Hay algo profundamente desconcertante y, a la vez, maravilloso, en salir del cine con los ojos húmedos por una historia que, sobre el papel, podría parecer fría o técnica. Eso es exactamente lo que me ha pasado con Proyecto Salvación (también conocida como “Proyecto Hail Mary”). Y sí, conviene decirlo sin rodeos: nunca pensé que acabaría emocionándome con una roca.
La película, protagonizada por Ryan Gosling, se sitúa en ese terreno tan difícil de equilibrar dentro de la ciencia ficción: no es tan rigurosamente científica como Interstellar, pero tampoco se entrega por completo a la fantasía desatada. Y precisamente ahí está su mayor virtud. Se mueve “a caballo” entre lo plausible y lo imaginativo, y lo hace con una naturalidad que desarma, aunque el científico Neil Degrasse Tyson dio su aprobación como científico. Parte de la crítica ha señalado que la película simplifica algunos conceptos científicos, o que toma ciertas licencias narrativas. Es cierto. Pero también es cierto que esa no parece ser su prioridad. Donde otras obras buscan impresionar desde el dato o la teoría, Proyecto Salvación apuesta por algo más arriesgado: la conexión emocional.
Y funciona.
Porque lo que realmente sostiene la historia no es el “cómo” sino el “para qué”. La supervivencia, la soledad, la necesidad de entender al otro… son temas que atraviesan la película con una sensibilidad inesperada. No pretende ser un tratado de astrofísica, sino una historia sobre vínculos, incluso cuando esos vínculos desafían toda lógica.
Si hay un elemento que eleva la película, ese es Rocky. Sin entrar en spoilers, basta decir que su presencia transforma completamente el tono del relato. Lo que podría haber sido una historia más de supervivencia espacial se convierte en algo mucho más íntimo. Rocky no solo es entrañable; es profundamente humano en su forma de relacionarse, a pesar de no serlo. Y ahí es donde la película da un giro brillante: consigue que el espectador empatice, ría y, sí, llore con algo que en principio no debería provocar nada de eso.
Desde una perspectiva especialmente interesante, y aquí entra mi mirada como traductora, la película pone un énfasis precioso en la comunicación. No se trata solo de entender palabras, sino de construir un lenguaje común, de negociar significados, de interpretar intenciones. Este aspecto no siempre ha sido tan comentado en las críticas generales, más centradas en la ciencia o el espectáculo, pero para mí es uno de los pilares de la película. La manera en que se representa el proceso de traducción, de adaptación lingüística y cultural, es sorprendentemente respetuosa y, en algunos momentos, incluso emocionante.

Visualmente, la película apuesta por una iluminación muy cuidada, con una paleta que acompaña perfectamente el viaje emocional del protagonista. No busca el impacto constante, sino la coherencia estética.

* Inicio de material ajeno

theorem keeps_estopHit {kb : Bool} {k0 : State} (s : State) (st : Time) (hk : Keeps kb k0 s) :
    Keeps kb k0 (State.estopHit s st) := by
  unfold State.estopHit; try dsimp only
  repeat' first | intro _ | with_reducible assumption | with_reducible apply keeps_ite | with_reducible apply keeps_rset | with_reducible apply keeps_mbrk | with_reducible apply keeps_raise | with_reducible apply keeps_modMach | with_reducible apply keeps_machSafe | with_reducible apply keeps_foldl | with_reducible apply keeps_foldPair | split | fail_if_no_progress (with_reducible apply keeps_mk <;> first | with_reducible exact rfl | with_reducible exact fun h => h | skip) | exact Nat.zero_le _ | dsimp only

theorem keepsO_execEstop {kb : Bool} {k0 : State} (stays : Bool) (t : Time) (s : State) (hk : Keeps kb k0 s) :
    KeepsO kb k0 (execEstop stays t s) := by
  unfold execEstop; try dsimp only
  repeat' first | intro _ | with_reducible assumption | with_reducible apply keepsO_ite | with_reducible apply keepsO_next | with_reducible apply keeps_ite | with_reducible apply keeps_adv | with_reducible apply keeps_freeNext | with_reducible apply keeps_estopHit | split | fail_if_no_progress (with_reducible apply keeps_mk <;> first | with_reducible exact rfl | with_reducible exact fun h => h | skip) | exact Nat.zero_le _ | dsimp only

theorem keeps_glkFresh {kb : Bool} {k0 : State} (s : State) (g : Fin 8) (hk : Keeps kb k0 s) :
    Keeps kb k0 (State.glkFresh s g) := by
  unfold State.glkFresh; try dsimp only
  repeat' first | intro _ | with_reducible assumption | with_reducible apply keeps_ite | with_reducible apply keeps_modGlk | split | fail_if_no_progress (with_reducible apply keeps_mk <;> first | with_reducible exact rfl | with_reducible exact fun h => h | skip) | exact Nat.zero_le _ | dsimp only

end Sys2Proof.Machine
end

La música, por su parte, es otro acierto. Lejos de saturar, acompaña. Subraya sin invadir. Y en los momentos clave, consigue exactamente lo que debe: quedarse un paso por detrás de la emoción para que esta respire.
En cuanto a Ryan Gosling, cumple. No es una interpretación especialmente transformadora, pero tampoco lo necesita. Su actuación se apoya más en la contención que en el exceso, lo cual encaja bien con el tono de la película. Funciona, sin robar protagonismo a lo verdaderamente importante: la relación que se construye en pantalla.
Es una película que sorprende, que emociona y que, contra todo pronóstico, te hace salir del cine pensando en lo improbable… y en lo profundamente necesario que es entender al otro, aunque venga de otro mundo.
Y sí: llorar por una roca. Quién lo iba a decir.